To do: Find the word "fault" in the material below and gather every line that contains it.

Dataset extract section start

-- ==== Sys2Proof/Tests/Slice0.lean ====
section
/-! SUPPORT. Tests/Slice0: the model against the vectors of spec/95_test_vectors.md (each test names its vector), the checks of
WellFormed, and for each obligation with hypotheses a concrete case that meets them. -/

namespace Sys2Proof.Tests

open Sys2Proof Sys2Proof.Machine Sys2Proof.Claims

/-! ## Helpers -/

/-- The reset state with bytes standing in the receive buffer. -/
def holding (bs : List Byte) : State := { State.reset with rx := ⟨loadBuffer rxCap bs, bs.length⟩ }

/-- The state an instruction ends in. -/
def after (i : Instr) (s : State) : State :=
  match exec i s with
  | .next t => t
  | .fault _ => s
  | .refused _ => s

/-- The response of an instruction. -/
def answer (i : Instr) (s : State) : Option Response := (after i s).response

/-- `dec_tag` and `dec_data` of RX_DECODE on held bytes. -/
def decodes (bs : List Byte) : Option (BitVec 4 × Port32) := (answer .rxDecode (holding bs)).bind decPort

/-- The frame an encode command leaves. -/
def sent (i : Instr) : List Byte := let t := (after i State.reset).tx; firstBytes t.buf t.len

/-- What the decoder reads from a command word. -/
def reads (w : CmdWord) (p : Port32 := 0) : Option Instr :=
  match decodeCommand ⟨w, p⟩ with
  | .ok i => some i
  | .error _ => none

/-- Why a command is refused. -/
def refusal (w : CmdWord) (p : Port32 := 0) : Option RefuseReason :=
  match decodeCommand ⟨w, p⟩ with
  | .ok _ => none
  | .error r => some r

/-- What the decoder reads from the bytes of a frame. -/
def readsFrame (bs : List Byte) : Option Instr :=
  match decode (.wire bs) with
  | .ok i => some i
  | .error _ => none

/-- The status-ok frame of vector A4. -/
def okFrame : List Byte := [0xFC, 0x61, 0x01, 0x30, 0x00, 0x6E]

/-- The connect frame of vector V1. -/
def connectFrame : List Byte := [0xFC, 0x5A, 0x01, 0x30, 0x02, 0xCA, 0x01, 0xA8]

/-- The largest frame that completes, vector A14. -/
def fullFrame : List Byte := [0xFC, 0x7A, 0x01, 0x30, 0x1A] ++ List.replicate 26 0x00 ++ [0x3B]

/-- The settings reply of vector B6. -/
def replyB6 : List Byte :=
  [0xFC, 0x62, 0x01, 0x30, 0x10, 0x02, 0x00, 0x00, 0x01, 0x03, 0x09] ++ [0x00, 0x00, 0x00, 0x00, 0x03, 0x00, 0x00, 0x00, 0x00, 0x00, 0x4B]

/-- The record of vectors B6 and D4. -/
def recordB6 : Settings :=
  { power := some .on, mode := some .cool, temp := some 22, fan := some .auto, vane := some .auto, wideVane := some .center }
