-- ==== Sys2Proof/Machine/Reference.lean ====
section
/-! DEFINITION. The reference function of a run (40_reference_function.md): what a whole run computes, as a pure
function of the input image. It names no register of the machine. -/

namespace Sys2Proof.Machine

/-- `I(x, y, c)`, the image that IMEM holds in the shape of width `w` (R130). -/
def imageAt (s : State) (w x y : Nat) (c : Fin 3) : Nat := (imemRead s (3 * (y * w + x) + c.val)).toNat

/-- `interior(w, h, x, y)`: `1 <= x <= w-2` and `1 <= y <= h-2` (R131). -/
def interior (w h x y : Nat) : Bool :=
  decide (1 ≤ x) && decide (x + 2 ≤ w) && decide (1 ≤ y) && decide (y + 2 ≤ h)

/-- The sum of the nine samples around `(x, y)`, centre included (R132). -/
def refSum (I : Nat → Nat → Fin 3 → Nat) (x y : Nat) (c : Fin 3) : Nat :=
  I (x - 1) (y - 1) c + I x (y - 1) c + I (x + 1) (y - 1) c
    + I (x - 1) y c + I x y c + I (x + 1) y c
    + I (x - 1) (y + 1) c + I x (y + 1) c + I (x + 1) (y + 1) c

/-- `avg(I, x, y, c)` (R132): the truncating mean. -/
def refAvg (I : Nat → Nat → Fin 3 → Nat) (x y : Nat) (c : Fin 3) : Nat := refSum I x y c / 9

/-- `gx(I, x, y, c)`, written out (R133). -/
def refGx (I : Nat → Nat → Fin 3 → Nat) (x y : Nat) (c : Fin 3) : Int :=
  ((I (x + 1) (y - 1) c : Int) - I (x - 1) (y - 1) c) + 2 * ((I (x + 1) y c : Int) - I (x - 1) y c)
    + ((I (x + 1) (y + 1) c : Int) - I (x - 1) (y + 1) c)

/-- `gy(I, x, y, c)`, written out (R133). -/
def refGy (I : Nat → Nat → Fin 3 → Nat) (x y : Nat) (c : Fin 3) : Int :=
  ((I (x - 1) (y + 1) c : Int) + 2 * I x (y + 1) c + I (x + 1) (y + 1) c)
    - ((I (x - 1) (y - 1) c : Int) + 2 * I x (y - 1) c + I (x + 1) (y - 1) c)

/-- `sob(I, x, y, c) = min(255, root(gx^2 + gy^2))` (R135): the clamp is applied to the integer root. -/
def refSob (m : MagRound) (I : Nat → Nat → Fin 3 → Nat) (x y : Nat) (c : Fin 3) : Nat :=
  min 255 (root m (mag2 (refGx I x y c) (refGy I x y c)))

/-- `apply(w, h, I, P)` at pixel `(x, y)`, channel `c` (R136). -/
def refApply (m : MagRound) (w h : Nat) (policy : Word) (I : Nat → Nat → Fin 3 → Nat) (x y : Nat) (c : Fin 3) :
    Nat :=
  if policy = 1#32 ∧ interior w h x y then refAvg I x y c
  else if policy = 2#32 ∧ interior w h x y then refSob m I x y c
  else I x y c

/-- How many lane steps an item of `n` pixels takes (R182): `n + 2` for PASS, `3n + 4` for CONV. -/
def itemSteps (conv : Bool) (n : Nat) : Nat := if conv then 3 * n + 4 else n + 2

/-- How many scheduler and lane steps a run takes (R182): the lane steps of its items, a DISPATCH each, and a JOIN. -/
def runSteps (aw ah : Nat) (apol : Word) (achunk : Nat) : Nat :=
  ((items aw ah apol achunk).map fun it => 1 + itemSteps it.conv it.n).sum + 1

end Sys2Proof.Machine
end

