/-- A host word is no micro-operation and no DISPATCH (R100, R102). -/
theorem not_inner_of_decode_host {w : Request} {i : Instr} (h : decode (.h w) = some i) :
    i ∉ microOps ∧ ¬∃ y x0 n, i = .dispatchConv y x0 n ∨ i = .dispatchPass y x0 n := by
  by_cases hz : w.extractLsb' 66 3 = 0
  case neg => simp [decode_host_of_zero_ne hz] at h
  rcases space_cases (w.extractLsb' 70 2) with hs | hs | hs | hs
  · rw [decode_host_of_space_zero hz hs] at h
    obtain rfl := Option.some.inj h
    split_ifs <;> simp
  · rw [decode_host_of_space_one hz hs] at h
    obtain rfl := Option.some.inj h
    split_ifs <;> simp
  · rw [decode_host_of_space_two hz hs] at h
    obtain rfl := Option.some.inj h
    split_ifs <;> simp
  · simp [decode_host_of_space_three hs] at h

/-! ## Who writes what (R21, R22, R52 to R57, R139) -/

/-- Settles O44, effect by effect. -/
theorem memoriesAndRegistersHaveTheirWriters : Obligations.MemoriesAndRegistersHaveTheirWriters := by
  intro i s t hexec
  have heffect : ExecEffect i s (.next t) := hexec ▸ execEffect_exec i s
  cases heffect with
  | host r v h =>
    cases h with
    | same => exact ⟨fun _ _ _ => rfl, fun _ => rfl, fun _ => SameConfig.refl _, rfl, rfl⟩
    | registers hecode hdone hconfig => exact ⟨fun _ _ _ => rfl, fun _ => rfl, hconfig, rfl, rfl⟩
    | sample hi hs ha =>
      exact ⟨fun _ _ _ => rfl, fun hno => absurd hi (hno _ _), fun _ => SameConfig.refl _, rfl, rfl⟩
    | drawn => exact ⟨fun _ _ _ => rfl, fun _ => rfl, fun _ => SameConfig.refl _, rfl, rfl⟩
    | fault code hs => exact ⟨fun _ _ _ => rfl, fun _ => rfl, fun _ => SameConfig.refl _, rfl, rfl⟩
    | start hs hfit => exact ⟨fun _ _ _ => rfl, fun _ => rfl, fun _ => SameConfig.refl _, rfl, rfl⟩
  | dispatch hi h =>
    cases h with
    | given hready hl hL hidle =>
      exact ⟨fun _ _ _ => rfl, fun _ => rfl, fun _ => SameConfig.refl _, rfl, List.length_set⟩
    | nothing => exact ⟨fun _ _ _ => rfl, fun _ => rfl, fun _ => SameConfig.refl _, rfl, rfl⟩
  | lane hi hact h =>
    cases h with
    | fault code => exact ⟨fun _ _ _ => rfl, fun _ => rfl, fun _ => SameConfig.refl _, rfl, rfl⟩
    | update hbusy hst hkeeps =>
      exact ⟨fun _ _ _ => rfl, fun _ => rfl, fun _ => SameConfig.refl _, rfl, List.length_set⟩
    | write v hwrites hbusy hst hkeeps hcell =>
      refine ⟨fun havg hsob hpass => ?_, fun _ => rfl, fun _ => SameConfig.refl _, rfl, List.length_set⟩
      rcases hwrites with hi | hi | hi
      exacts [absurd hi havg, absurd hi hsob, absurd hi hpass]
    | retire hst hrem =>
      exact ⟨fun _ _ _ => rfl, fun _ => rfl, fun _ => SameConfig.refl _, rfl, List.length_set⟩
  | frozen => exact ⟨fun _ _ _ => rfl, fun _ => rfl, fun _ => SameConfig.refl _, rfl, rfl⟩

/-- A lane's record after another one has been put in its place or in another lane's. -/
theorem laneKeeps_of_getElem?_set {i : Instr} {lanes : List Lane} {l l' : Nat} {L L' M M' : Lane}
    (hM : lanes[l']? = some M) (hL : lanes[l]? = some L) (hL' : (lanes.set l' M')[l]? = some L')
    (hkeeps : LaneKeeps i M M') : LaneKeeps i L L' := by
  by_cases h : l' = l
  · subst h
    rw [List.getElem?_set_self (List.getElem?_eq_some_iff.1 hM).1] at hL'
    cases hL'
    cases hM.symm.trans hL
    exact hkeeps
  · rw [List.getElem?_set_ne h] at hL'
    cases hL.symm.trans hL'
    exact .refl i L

Dataset extract section end

Response to the exercise:
  | .fault _ => s
    | fault code hs => exact ⟨fun _ _ _ => rfl, fun _ => rfl, fun _ => SameConfig.refl _, rfl, rfl⟩
    | fault code => exact ⟨fun _ _ _ => rfl, fun _ => rfl, fun _ => SameConfig.refl _, rfl, rfl⟩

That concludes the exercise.